-- ==== Sys2Proof/Syntax.lean ====
section
/-! DEFINITION. The instructions and steps of the L9: one constructor of Instr for each row of the
opcode table. Rows 0 to 195 are Halpi words (02_instruction_words.md and the chapters); rows 196 to 333
are the indivisible steps of the device, its packets, graph nodes and services. -/

namespace Sys2Proof

/-- A vector register v0 to v127 (R29). -/
abbrev VReg := Fin 128
/-- A scalar register s0 to s63 (R29). -/
abbrev SReg := Fin 64
/-- A predicate p0 to p7 (R29). -/
abbrev PReg := Fin 8
/-- A token t0 to t7 (R282). -/
abbrev Tok := Fin 8
/-- A ring q0 to q7 (R263). -/
abbrev RingN := Fin 8
/-- An accumulator tile a0 to a15 (R308). -/
abbrev Tile := Fin 16
/-- A lookahead count (R31). -/
abbrev La := Fin 16
/-- A wait mask, bit k for token tk (R33). -/
abbrev Wait := BitVec 8
/-- A scope entry 0 to 31 (R221). -/
abbrev Scope := Fin 32

/-- A guard: p, complemented when neg (R30). G = 0 is p0 itself, which reads all ones. -/
structure Guard where
  neg : Bool
  p : PReg
deriving DecidableEq, Repr

/-- No guard: all lanes of em (R30). -/
def Guard.always : Guard := ⟨false, 0⟩

/-- Signed (.s) or unsigned (.n) (R54, R88). -/
inductive Sgn | sg | un
deriving DecidableEq, Repr

/-- Integer conditions, coded as CC of R88. -/
inductive Cc | eq | ne | lt | le | gt | ge
deriving DecidableEq, Repr

/-- Float conditions, coded as CC of R112. -/
inductive Fcc | eq | ne | lt | le | gt | ge | un | ord
deriving DecidableEq, Repr

/-- Rounding modes, coded as RM of R60. -/
inductive Rm | rne | rtz | rdn | rup
deriving DecidableEq, Repr

/-- Half format, coded as HF of R112. -/
inductive Hf | f16 | bf16
deriving DecidableEq, Repr

/-- Conversion types, coded as ST and DT of R126. -/
inductive CvtTy | f32 | f16 | bf16 | s32 | n32
deriving DecidableEq, Repr

/-- np8 block length: 16 or 32 (R68, R127). -/
inductive Bl | b16 | b32
deriving DecidableEq, Repr

/-- Reduction operations, coded as OPR of R132. -/
inductive RedOp | add | minS | maxS | minN | maxN | and | or | xor | fadd | fmin | fmax
deriving DecidableEq, Repr

/-- Memory reductions, coded as OPR of R241. -/
inductive MemRed | add | minS | maxS | minN | maxN | and | or | xor | fadd | exch
deriving DecidableEq, Repr

/-- Access sizes 1, 2, 4, 8, 16 bytes, coded as SZ of R203. -/
inductive Sz | b | h | w | d | q
deriving DecidableEq, Repr

/-- A vector register, or a scalar that serves every lane (SB of R88, R112, R203). -/
inductive VSrc | vec (r : VReg) | sca (r : SReg)
deriving DecidableEq, Repr

/-- Scalar shift amount: a scalar, or the immediate SH (R92). -/
inductive ShAmt | reg (r : SReg) | imm (n : Fin 64)
deriving DecidableEq, Repr

/-- Vector shift amount (R102). -/
inductive VShAmt | src (b : VSrc) | imm (n : Fin 64)
deriving DecidableEq, Repr

/-- Lane amount of VROT, VEXT and VINS (R131). -/
inductive LaneSel | reg (r : SReg) | imm (k : Fin 32)
deriving DecidableEq, Repr

/-- Destination and mode of VVOTE (R133). -/
inductive Vote | any (d : PReg) | all (d : PReg) | uni (d : PReg) | ballot (d : SReg)
deriving DecidableEq, Repr

/-- A link register: scalar, or the vector pair v(2k):v(2k+1) (R163). -/
inductive Link | sca (r : SReg) | vec (k : Fin 64)
deriving DecidableEq, Repr

/-- Value of CADD: scalar bits [31:0] or IMM (R231). -/
inductive CVal | reg (r : SReg) | imm (n : BitVec 15)
deriving DecidableEq, Repr

/-- Completion add of a copy: the counter scalar and the scope (R288). -/
structure CAdd where
  ctr : SReg
  sc : Scope
deriving DecidableEq, Repr

/-- Lane copy sizes (R288). -/
inductive CSz | w | d | q
deriving DecidableEq, Repr

/-- Destination types of MDRAIN, coded as DT of R319. -/
inductive DrainTy | f32 | bf16 | f16 | s32 | s8 | np8
deriving DecidableEq, Repr

/-- Accumulator types of MDRAIN (AT of R319). -/
inductive AccTy | f32 | s32
deriving DecidableEq, Repr

/-- Operand formats of the matrix engine, coded as BFMT of R315. -/
inductive MFmt | s8 | n8 | np8 | bf16 | f16
deriving DecidableEq, Repr

/-- Destination of MDRAIN: registers (DS = 0) or scratch (DS = 1) (R319). -/
inductive DrainDst | reg (d : VReg) | scr (b : SReg)
deriving DecidableEq, Repr

/-- TLBI kinds, coded as KIND of R360. -/
inductive TlbiKind | all | pasid | va | range
deriving DecidableEq, Repr

/-- BMODE transitions, coded as TR of R430. -/
inductive BankTr | way | ring | scratch
deriving DecidableEq, Repr

/-- MSIB modes, coded as MODE of R453. -/
inductive MsiMode | off | one | data
deriving DecidableEq, Repr

/-- PRGR response codes, coded as RC of R456. -/
inductive PrgCode | ok | inv | fail
deriving DecidableEq, Repr

/-- One half of a PAIR word (R36). Vector halves first, then scalar halves. -/
inductive Half
  | vadd (d a : VReg) | vsub (d a : VReg) | vmul (d a : VReg)
  | vand (d a : VReg) | vor (d a : VReg) | vxor (d a : VReg)
  | vshl (d a : VReg) | vshr (d a : VReg) | vsra (d a : VReg)
  | vmin (n : Sgn) (d a : VReg) | vmax (n : Sgn) (d a : VReg)
  | vmov (d a : VReg) | vaddi (d a : VReg) (x : BitVec 10) | vmovi (d : VReg) (x : BitVec 10)
  | vfadd (rm : Rm) (d a : VReg) | vfsub (rm : Rm) (d a : VReg) | vfmul (rm : Rm) (d a : VReg)
  | vfmin (d a : VReg) | vfmax (d a : VReg)
  | vhadd (rm : Rm) (d a : VReg) | vhmul (rm : Rm) (d a : VReg)
  | sadd (d a : SReg) | ssub (d a : SReg) | sand (d a : SReg) | sor (d a : SReg) | sxor (d a : SReg)
  | sshl (d a : SReg) | sshr (d a : SReg) | smov (d a : SReg)
  | saddi (d a : SReg) (x : BitVec 10) | smovi (d : SReg) (x : BitVec 10)
deriving DecidableEq, Repr

/-- The storage that a SECDED error hits (R187, R426, R413 kinds 4 and 5). -/
inductive EccSite
  | registerFile (vector : Bool) (team : Nat)   -- R413: 0x16A vector file, 0x16B scalar or predicate file
  | l1Clean (core sector : Nat)
  | l1Dirty (core sector byte : Nat)
  | scratchBank (team off : Nat)                -- the byte that it struck
  | ringBank (team : Nat)
  | tile (team : Nat)
  | latch (core q : Nat)
  | counterStore (team : Nat)
  | l2Tag (pa : Nat)
  | mscTag (pa : Nat)
  | hbm (pa : Nat)
  | lpddrCxl (pa : Nat)
  | tlb (core : Nat)
deriving DecidableEq, Repr

/-- What the outside party's answer to a driver's request was (R436, R443, R444, R460): a status, 0 for success,
and a result value. -/
structure Answer where
  status : Code
  result : BitVec 32
  data : List Byte
deriving DecidableEq, Repr

/-- The causes of a reset (R478). -/
inductive ResetCause | powerOn | pin | resumeAbandoned | recoveryBoot | lifeCycle
deriving DecidableEq, Repr

/-- Life-cycle states, coded in this order in ATTEST (R479, R480). -/
inductive LifeCycle | manufacture | provisioned | deployed | retired
deriving DecidableEq, Repr

/-- Where verification of the image at reset finds one (R481). -/
inductive BootSource | flash | nvme | ntb
deriving DecidableEq, Repr

/-- The three modes of R24. -/
inductive Mode | compute | system | prologue
deriving DecidableEq, Repr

■ Work to be completed ■
Could you repeat exactly the lines above from the line with "inductive MsiMode | off | one | data" up to and including the line with "vfmul (rm : Rm) (d a : VReg)", and only those?

■ Answer section ■
inductive MsiMode | off | one | data
deriving DecidableEq, Repr

/-- PRGR response codes, coded as RC of R456. -/
inductive PrgCode | ok | inv | fail
deriving DecidableEq, Repr

/-- One half of a PAIR word (R36). Vector halves first, then scalar halves. -/
inductive Half
  | vadd (d a : VReg) | vsub (d a : VReg) | vmul (d a : VReg)
  | vand (d a : VReg) | vor (d a : VReg) | vxor (d a : VReg)
  | vshl (d a : VReg) | vshr (d a : VReg) | vsra (d a : VReg)
  | vmin (n : Sgn) (d a : VReg) | vmax (n : Sgn) (d a : VReg)
  | vmov (d a : VReg) | vaddi (d a : VReg) (x : BitVec 10) | vmovi (d : VReg) (x : BitVec 10)
  | vfadd (rm : Rm) (d a : VReg) | vfsub (rm : Rm) (d a : VReg) | vfmul (rm : Rm) (d a : VReg)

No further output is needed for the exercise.